-- ==== Sys2Proof/Machine/Dma.lean ====
section
/-!
DEFINITION. The DMA engine: windows, the checks of sides, moving one unit, order of issue, bus errors, dropped descriptors and
channels (10 R224 to R246, 01 R25, R28 to R32, 11 R258, 14 R319).
-/

namespace Sys2Proof.Machine

/-! ### Windows (10 R231 to R234, R246) -/

/-- The checks of an open request, in order (10 R231; a truss out of service, 18 R414). -/
def Mod.winErr (m : Mod) (k w : Nat) : Nat :=
  let p := m.part k
  let c := p.win w
  let r := p.reg (offWinRange w)
  let others := p.portWindows (winStore c) (winTruss c) w
  let src := getF c 5 0
  if winStore c = 3 ∨ winRows r = 0 ∨ storeRows (winStore c) < winFirst r + winRows r ∨ p.inService (winTruss c) = false
  then 1
  else if src = k ∨ m.sameTenant k src = false then 2
  else if getF c 24 23 = 0 ∨ getF c 19 15 = 0 ∨ 16 < getF c 19 15 then 3
  else if (winGuar c && !others.isEmpty) || others.any winGuar then 4
  else if 16 < winShares c + (others.map winShares).sum then 5
  else 0

/-- A write of a window's control register (10 R231, R234): fields [25:0] act while the window is not open, `CLOSE` goes
before `REQ`, and a request is checked at once. -/
def Mod.winCtrlWrite (m : Mod) (k w : Nat) (value : Word) : Mod :=
  let old := (m.part k).win w
  let v := if winOpen old then old else setF (setF old 25 15 (getF value 25 15)) 5 0 (getF value 5 0)
  let m := m.modPart k fun p => p.setReg (offWinCtrl w) v
  if getB value 30 then
    m.modPart k fun p =>
      let v := if getB value 29 then setF v 28 26 0 else v
      p.setReg (offWinCtrl w) (setB v 30 (winOpen v))
  else if getB value 29 then
    let err := m.winErr k w
    m.modPart k fun p => p.setReg (offWinCtrl w) (setB (setF v 28 26 err) 31 (winOpen v || err == 0))
  else m

/-- DMA_WIN_OPEN (10 R231): the value has `REQ` 1 and `CLOSE` 0. -/
def execDmaWinOpen (f : Fn) (k : Fin 64) (w : Fin 16) (value : Word) (s : State) : Host.Outcome State Fault Refusal :=
  s.act fun m => m.host fun m =>
    if m.writable f k.val && getB value 29 && !getB value 30 then m.winCtrlWrite k.val w.val value else m

/-- DMA_WIN_CLOSE (10 R234): the value has `CLOSE` 1. -/
def execDmaWinClose (f : Fn) (k : Fin 64) (w : Fin 16) (value : Word) (s : State) : Host.Outcome State Fault Refusal :=
  s.act fun m => m.host fun m =>
    if m.writable f k.val && getB value 30 then m.winCtrlWrite k.val w.val value else m

/-- Whether some unit accepted by a window is not yet written (10 R234). -/
def Mod.winBusy (m : Mod) (k w : Nat) : Bool :=
  m.parts.any fun e => e.2.chans.any fun h => h.2.winOk &&
    (match h.2.queue.head?.bind Desc.window with
     | some (j, i, _, _) => j == k && i == w
     | none => false)

/-! ### Sides (10 R226 to R228) -/

/-- Whether a side's bytes go through a PS row, which takes two units together (10 R224). -/
def Mod.sidePs (m : Mod) (kind v : Nat) : Bool :=
  (kind == 1 && locStore v == 2) || (kind == 2 && winStore ((m.part (winPart v)).win (winNo v)) == 2)

/-- The bytes of a transfer that move together: a block of a compressed view, a row of PS, a token row (13 R313), else 512
(10 R224, 11 R274). -/
def Mod.unitBytes (m : Mod) (d : Desc) : Nat :=
  match d.job with
  | .row _ => max 1 d.len
  | .page _ | .accept => 512
  | _ =>
    if (d.srcKind == 0 && compressed d.src) || (d.dstKind == 0 && compressed d.dst) then 4096
    else if m.sidePs d.srcKind d.src || m.sidePs d.dstKind d.dst then 1024
    else 512

/-- Whether a raise of context `c`, the host or an attachment may use the range of a memory side (14 R319). -/
def Partition.shardsAllow (p : Partition) (d : Desc) (isDst : Bool) (loc : Nat) : Bool :=
  (p.shardsAt loc d.len).all fun e =>
    match d.owner with
    | .node c _ _ => !isDst && e.2.ctx == c
    | .host => !isDst
    | .shard s => !isDst || e.1 == s

/-- Whether a unit of `n` bytes at offset `at'` of a compressed side may be used: its region is loaded with the address's
mode, and the unit lies in it (11 R249, R264). -/
def Partition.viewAllows (p : Partition) (a len at' n : Nat) : Bool :=
  let r := addrRegion a
  let g := p.region r
  p.cmpLoaded r && addrMode a == g.mode + 1 && addrLoc a % 4096 == 0 && len % 4096 == 0 &&
    decide (g.base ≤ addrLoc a + at') && decide (addrLoc a + at' + n ≤ g.limit)

/-- Whether bytes of a memory side stand in external memory: its own, or those of its view's directory (11 R255, R265). -/
def Partition.sideExt (p : Partition) (a : Nat) : Bool :=
  isExt (addrLoc a) || (compressed a && isExt (p.region (addrRegion a)).dir)

/-- Whether a memory side may be used for the unit at offset `at'` (10 R228, 11 R248, R249, R256). -/
def Mod.memSideOk (m : Mod) (k ch : Nat) (d : Desc) (isDst : Bool) (a at' n : Nat) : Bool :=
  let p := m.part k
  let loc := addrLoc a
  a % 64 == 0 && viewOk a && inTenant loc d.len &&
    (!p.sideExt a || (p.chan ch).key.isSome || (m.memVersion k).isSome) &&
    (!compressed a || p.viewAllows a d.len at' n) && p.shardsAllow d isDst loc

/-- Whether one side may be used at run time for the unit at offset `at'` (10 R228); a window's own checks come with each
unit (R233). -/
def Mod.sideOk (m : Mod) (k ch : Nat) (d : Desc) (isDst : Bool) (at' n : Nat) : Bool :=
  let kind := if isDst then d.dstKind else d.srcKind
  let v := if isDst then d.dst else d.src
  match kind with
  | 0 => m.memSideOk k ch d isDst v at' n
  | 1 => ownLocOk v && d.len % rowBytes (locStore v) == 0 &&
      decide (locRow v * rowBytes (locStore v) + d.len ≤ storeBytes (locStore v))
  | 2 => winLocOk v
  | _ => v % 64 == 0

/-- Whether the sides of a descriptor may be used for the unit at offset `at'`: kinds 2 and 3 do not meet (10 R228), and the
lane's own descriptors reach pages and records (12 R285, 13 R299). -/
def Mod.sidesOk (m : Mod) (k ch : Nat) (d : Desc) (at' : Nat) : Bool :=
  match d.job, m.descNode k d with
  | .page g, some (_, img, node, _, _) =>
    (match d.owner with
     | .node c _ _ => m.pageAllowed k ch c (64 * kvTw (nodeBody img node)) g
     | _ => true)
  | .page _, none => true
  | .mask, some (_, img, node, _, mb) =>
    (match d.owner with
     | .node c _ _ => m.recordOk k ch c (mb.addr (specTree (nodeBody img node))) recBytes false
     | _ => true)
  | .accept, some (_, img, node, _, mb) =>
    (match d.owner with
     | .node c _ _ => m.recordOk k ch c (mb.addr (specTree (nodeBody img node))) recBytes false &&
        m.recordOk k ch c (mb.addr (specAcc (nodeBody img node))) recBytes true
     | _ => true)
  | .mask, none | .accept, none => true
  | .sides, _ | .row _, _ =>
    let n := m.unitBytes d
    !d.fault && !(decide (2 ≤ d.srcKind) && decide (2 ≤ d.dstKind)) && m.sideOk k ch d false at' n && m.sideOk k ch d true at' n

/-- R233 for the unit of `n` bytes at offset `at'` of a descriptor of partition `j`; the owner is of the sender's tenant now
as it was when the window opened (17 R374), and the windows of a partition under reset are closed (18 R405). -/
def Mod.winAccepts (m : Mod) (j : Nat) (d : Desc) (guar : Bool) (at' n : Nat) : Bool :=
  match d.window with
  | none => true
  | some (k, w, row, isWrite) =>
    let p := m.part k
    let c := p.win w
    let r := p.reg (offWinRange w)
    let rb := rowBytes (winStore c)
    p.created && !p.underReset && winOpen c && !getB c 30 && getF c 5 0 == j && m.sameTenant k j &&
      decide (row + (at' + n + rb - 1) / rb ≤ winRows r) &&
      (if isWrite then getB c 23 else getB c 24) && (!guar || winGuar c) && d.len % rb == 0

/-! ### Moving one unit -/

/-- Reads the `n` bytes at offset `at'` of the source of a descriptor. -/
def Mod.readSide (m : Mod) (k ch : Nat) (d : Desc) (at' n : Nat) (e : UnitEcc) : Piece × Mod :=
  let h := (m.part k).chan ch
  match d.srcKind with
  | 0 => m.readLocal k (m.keyOf h.key) 0 d.src at' n e
  | 1 => m.readLocal k 0 1 d.src at' n e
  | 2 => let x := m.winAt d.src at'; m.scratchRead x.1 x.2.1 x.2.2.1 x.2.2.2 n e.data
  | _ => ({ bytes := slice (h.hostData.getD []) 0 n, bad := [], detail := 0, err := false }, m)

/-- Writes a piece at offset `at'` of the destination of a descriptor. -/
def Mod.writeSide (m : Mod) (k ch : Nat) (d : Desc) (at' : Nat) (pc : Piece) (e : UnitEcc) : Option Nat × Mod :=
  match d.dstKind with
  | 0 => m.writeLocal k (m.keyOf ((m.part k).chan ch).key) 0 d.dst at' pc e.dstDir
  | 1 => m.writeLocal k 0 1 d.dst at' pc e.dstDir
  | 2 => let x := m.winAt d.dst at'; (none, m.scratchWrite x.1 x.2.1 x.2.2.1 x.2.2.2 pc)
  | _ => (none, m.hostWrites (d.dst + at') pc)

/-- The bytes that the digest engine takes as a shard's unit is written (14 R318). -/
def Partition.hashUnit (p : Partition) (d : Desc) (bs : List Byte) : Partition :=
  match d.owner with
  | .shard slot => { p with shards := p.shards.map fun e =>
      (e.1, if e.1 = slot then { e.2 with hashed := e.2.hashed ++ bs } else e.2) }
  | _ => p

/-- The unit of a descriptor that moves bytes between its sides: whether the read failed on a scratchpad word, and the
DETAIL of poison. -/
def Mod.moveSides (m : Mod) (k ch : Nat) (d : Desc) (at' n : Nat) (e : UnitEcc) : Bool × Option Nat × Mod :=
  let (pc, m) := m.readSide k ch d at' n e
  if pc.err then (true, none, m)
  else
    let (lost, m) := m.writeSide k ch d at' pc e
    (false, if !pc.bad.isEmpty then some pc.detail else lost, m.modPart k fun p => p.hashUnit d pc.bytes)

/-- Bytes of the unit at offset `at'` of a descriptor. -/
def Mod.unitLen (m : Mod) (d : Desc) (at' : Nat) : Nat := min (m.unitBytes d) (d.len - at')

▬▬▬▬▬▬▬▬▬▬

■ Task objective ■
Retype, in the same exact form, the lines of the material above from the line holding "to R228) -/" through the line holding "isExt (addrLoc a)".

■ Task solution ■
/-! ### Sides (10 R226 to R228) -/

/-- Whether a side's bytes go through a PS row, which takes two units together (10 R224). -/
def Mod.sidePs (m : Mod) (kind v : Nat) : Bool :=
  (kind == 1 && locStore v == 2) || (kind == 2 && winStore ((m.part (winPart v)).win (winNo v)) == 2)

/-- The bytes of a transfer that move together: a block of a compressed view, a row of PS, a token row (13 R313), else 512
(10 R224, 11 R274). -/
def Mod.unitBytes (m : Mod) (d : Desc) : Nat :=
  match d.job with
  | .row _ => max 1 d.len
  | .page _ | .accept => 512
  | _ =>
    if (d.srcKind == 0 && compressed d.src) || (d.dstKind == 0 && compressed d.dst) then 4096
    else if m.sidePs d.srcKind d.src || m.sidePs d.dstKind d.dst then 1024
    else 512

/-- Whether a raise of context `c`, the host or an attachment may use the range of a memory side (14 R319). -/
def Partition.shardsAllow (p : Partition) (d : Desc) (isDst : Bool) (loc : Nat) : Bool :=
  (p.shardsAt loc d.len).all fun e =>
    match d.owner with
    | .node c _ _ => !isDst && e.2.ctx == c
    | .host => !isDst
    | .shard s => !isDst || e.1 == s

/-- Whether a unit of `n` bytes at offset `at'` of a compressed side may be used: its region is loaded with the address's
mode, and the unit lies in it (11 R249, R264). -/
def Partition.viewAllows (p : Partition) (a len at' n : Nat) : Bool :=
  let r := addrRegion a
  let g := p.region r
  p.cmpLoaded r && addrMode a == g.mode + 1 && addrLoc a % 4096 == 0 && len % 4096 == 0 &&
    decide (g.base ≤ addrLoc a + at') && decide (addrLoc a + at' + n ≤ g.limit)

/-- Whether bytes of a memory side stand in external memory: its own, or those of its view's directory (11 R255, R265). -/
def Partition.sideExt (p : Partition) (a : Nat) : Bool :=
  isExt (addrLoc a) || (compressed a && isExt (p.region (addrRegion a)).dir)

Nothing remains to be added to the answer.